From the line with "def patchCode (k1" through the line with "let seg := fun", inclusive, return each line of the data below exactly and leave the rest out.

[Collected data entries]
========================================

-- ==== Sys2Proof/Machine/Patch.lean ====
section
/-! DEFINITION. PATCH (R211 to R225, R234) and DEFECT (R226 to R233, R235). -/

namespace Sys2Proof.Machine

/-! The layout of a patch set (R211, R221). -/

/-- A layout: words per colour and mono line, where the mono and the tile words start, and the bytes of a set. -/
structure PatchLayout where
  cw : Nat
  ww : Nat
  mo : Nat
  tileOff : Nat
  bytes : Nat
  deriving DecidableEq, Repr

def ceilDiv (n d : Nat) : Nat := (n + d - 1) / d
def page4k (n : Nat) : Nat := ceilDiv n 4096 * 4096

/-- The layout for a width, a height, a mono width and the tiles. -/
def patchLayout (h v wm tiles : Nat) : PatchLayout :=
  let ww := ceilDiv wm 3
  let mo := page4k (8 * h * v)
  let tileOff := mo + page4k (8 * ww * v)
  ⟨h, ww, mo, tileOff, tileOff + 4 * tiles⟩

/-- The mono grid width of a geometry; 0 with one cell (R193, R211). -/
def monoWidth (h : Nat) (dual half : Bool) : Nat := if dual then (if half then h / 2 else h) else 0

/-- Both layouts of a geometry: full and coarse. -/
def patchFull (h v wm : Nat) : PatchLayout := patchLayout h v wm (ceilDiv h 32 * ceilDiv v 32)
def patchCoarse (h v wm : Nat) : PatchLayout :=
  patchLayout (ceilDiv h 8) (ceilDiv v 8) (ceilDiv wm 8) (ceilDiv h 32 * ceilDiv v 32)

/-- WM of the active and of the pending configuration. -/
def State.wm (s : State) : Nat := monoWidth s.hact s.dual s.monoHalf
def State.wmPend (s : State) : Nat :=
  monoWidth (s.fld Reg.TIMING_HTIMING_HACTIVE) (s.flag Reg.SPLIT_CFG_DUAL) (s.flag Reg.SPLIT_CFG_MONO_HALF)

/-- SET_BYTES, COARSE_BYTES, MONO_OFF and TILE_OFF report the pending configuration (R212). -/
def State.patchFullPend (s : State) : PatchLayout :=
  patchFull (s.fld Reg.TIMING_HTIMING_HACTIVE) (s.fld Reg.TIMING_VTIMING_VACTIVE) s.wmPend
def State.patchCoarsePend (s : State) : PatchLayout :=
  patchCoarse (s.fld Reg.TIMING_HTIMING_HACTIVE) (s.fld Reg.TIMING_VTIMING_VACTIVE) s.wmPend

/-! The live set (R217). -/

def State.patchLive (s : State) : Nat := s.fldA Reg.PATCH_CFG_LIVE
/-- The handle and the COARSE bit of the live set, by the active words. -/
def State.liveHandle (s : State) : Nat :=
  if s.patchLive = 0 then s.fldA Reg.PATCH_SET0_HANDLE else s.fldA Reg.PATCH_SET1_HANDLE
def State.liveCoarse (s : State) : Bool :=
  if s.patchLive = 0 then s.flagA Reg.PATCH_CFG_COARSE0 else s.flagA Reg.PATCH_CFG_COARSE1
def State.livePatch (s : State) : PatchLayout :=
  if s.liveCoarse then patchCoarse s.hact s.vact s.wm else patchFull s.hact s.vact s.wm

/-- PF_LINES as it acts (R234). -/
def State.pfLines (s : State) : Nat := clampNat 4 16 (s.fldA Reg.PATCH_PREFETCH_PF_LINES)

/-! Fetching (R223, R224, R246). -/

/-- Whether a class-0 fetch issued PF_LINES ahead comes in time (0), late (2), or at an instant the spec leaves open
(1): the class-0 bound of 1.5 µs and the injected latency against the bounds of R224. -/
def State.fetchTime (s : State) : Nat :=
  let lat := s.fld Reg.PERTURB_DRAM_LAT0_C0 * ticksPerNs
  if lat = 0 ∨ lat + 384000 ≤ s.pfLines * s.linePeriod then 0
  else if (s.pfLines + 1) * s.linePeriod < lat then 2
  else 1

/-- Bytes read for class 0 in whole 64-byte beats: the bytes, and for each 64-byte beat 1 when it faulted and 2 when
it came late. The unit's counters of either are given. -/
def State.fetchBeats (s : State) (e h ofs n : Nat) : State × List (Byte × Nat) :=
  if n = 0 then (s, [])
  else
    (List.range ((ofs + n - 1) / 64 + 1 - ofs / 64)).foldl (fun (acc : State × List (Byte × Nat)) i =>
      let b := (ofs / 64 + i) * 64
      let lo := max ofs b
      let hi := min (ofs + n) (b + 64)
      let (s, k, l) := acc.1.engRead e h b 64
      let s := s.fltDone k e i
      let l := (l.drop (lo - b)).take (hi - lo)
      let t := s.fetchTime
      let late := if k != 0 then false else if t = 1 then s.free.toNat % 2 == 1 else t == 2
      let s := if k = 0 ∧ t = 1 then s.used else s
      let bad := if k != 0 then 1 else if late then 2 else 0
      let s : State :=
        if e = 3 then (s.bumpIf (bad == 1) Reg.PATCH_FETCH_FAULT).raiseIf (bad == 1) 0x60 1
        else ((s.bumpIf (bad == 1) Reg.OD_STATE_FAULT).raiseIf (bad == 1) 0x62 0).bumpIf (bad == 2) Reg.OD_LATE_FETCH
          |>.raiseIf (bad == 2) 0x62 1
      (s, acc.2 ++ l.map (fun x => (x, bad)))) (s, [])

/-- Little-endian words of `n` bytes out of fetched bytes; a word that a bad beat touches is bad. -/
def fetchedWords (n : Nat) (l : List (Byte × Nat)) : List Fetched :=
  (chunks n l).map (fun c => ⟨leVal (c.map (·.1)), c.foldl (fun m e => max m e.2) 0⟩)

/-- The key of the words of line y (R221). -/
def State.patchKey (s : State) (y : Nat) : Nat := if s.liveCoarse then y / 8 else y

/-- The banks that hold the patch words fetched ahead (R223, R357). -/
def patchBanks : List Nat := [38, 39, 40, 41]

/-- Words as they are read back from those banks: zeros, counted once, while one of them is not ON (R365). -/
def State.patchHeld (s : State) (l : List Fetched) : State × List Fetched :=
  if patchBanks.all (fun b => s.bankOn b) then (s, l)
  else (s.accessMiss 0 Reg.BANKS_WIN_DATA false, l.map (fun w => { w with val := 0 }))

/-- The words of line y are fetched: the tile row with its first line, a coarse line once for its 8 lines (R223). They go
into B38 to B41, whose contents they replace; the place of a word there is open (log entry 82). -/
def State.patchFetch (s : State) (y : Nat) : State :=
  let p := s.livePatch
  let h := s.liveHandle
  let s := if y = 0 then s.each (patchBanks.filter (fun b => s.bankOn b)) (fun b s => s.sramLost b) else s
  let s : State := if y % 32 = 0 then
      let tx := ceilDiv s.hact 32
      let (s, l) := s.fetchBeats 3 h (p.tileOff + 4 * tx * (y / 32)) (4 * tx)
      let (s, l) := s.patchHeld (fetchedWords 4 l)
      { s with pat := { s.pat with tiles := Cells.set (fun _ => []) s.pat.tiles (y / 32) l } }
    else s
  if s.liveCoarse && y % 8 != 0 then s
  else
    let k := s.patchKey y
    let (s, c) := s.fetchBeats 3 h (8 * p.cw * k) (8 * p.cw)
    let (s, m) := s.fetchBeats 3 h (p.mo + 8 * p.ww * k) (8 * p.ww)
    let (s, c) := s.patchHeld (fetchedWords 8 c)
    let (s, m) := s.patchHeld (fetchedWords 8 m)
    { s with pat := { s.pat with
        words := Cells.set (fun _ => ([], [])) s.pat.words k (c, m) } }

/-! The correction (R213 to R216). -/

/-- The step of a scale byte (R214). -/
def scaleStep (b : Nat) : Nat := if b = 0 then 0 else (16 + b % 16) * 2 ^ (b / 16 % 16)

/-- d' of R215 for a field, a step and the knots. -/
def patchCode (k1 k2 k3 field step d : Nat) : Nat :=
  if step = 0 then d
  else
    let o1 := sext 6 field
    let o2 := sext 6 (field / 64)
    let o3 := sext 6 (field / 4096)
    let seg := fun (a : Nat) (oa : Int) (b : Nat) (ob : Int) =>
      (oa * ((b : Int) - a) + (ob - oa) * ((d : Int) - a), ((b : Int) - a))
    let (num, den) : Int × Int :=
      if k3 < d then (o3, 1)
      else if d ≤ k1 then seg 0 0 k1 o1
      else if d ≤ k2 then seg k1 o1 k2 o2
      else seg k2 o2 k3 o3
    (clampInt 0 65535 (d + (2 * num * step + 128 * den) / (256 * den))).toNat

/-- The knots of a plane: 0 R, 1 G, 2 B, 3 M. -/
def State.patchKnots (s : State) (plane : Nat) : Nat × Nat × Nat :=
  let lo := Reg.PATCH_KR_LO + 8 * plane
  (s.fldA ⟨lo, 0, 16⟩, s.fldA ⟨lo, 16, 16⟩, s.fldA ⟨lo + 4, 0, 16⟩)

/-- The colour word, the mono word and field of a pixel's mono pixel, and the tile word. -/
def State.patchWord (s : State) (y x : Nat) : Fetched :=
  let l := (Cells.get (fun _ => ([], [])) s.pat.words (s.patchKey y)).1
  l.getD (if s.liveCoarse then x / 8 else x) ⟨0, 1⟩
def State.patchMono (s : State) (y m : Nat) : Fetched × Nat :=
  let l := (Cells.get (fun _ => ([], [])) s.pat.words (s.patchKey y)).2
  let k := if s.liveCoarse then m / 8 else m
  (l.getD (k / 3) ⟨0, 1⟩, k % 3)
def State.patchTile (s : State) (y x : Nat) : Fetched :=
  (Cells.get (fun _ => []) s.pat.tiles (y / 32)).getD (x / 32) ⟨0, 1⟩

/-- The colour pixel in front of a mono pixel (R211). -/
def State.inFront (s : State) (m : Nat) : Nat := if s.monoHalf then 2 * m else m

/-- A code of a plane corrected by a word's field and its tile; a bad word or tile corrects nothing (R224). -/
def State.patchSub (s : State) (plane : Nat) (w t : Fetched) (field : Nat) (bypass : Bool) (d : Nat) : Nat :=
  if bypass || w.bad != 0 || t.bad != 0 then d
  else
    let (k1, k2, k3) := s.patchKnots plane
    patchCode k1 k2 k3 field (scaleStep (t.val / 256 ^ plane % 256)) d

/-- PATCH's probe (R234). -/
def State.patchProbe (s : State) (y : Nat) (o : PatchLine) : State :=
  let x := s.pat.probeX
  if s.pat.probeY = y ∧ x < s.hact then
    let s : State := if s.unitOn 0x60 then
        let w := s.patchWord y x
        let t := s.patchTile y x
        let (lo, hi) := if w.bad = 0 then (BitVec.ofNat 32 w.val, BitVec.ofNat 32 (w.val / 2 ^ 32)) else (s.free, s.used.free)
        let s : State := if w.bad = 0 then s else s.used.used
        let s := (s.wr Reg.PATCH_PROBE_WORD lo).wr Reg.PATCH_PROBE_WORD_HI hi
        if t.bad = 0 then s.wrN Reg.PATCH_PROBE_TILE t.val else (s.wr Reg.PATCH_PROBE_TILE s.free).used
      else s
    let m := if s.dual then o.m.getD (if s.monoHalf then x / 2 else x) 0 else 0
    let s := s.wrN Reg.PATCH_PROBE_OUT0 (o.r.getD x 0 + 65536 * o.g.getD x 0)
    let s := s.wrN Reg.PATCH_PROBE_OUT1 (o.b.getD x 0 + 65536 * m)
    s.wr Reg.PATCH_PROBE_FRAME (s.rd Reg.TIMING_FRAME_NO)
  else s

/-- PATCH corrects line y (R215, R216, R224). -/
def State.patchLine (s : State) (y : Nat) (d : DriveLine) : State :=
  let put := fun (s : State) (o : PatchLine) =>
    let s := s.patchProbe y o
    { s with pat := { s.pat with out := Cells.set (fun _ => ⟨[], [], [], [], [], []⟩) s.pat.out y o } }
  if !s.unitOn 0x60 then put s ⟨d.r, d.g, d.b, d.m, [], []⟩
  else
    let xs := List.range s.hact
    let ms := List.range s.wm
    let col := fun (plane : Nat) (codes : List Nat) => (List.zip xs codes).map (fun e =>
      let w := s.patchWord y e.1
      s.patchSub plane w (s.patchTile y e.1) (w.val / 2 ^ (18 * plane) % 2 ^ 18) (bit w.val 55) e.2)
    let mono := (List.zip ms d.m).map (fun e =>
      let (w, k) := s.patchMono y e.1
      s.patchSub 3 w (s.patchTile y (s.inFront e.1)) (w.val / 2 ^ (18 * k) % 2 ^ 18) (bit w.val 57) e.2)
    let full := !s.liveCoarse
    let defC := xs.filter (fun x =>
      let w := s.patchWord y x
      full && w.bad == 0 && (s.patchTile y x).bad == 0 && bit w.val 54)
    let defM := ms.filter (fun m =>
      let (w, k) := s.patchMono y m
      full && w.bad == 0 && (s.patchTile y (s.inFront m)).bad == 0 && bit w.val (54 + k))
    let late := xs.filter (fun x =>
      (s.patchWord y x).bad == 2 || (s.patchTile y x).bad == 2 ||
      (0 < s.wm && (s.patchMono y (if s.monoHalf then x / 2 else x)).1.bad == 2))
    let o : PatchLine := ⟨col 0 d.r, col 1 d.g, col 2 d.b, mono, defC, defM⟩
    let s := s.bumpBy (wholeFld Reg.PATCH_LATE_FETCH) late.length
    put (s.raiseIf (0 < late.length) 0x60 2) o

========================================

→ **Output below**:
def patchCode (k1 k2 k3 field step d : Nat) : Nat :=
  if step = 0 then d
  else
    let o1 := sext 6 field
    let o2 := sext 6 (field / 64)
    let o3 := sext 6 (field / 4096)
    let seg := fun (a : Nat) (oa : Int) (b : Nat) (ob : Int) =>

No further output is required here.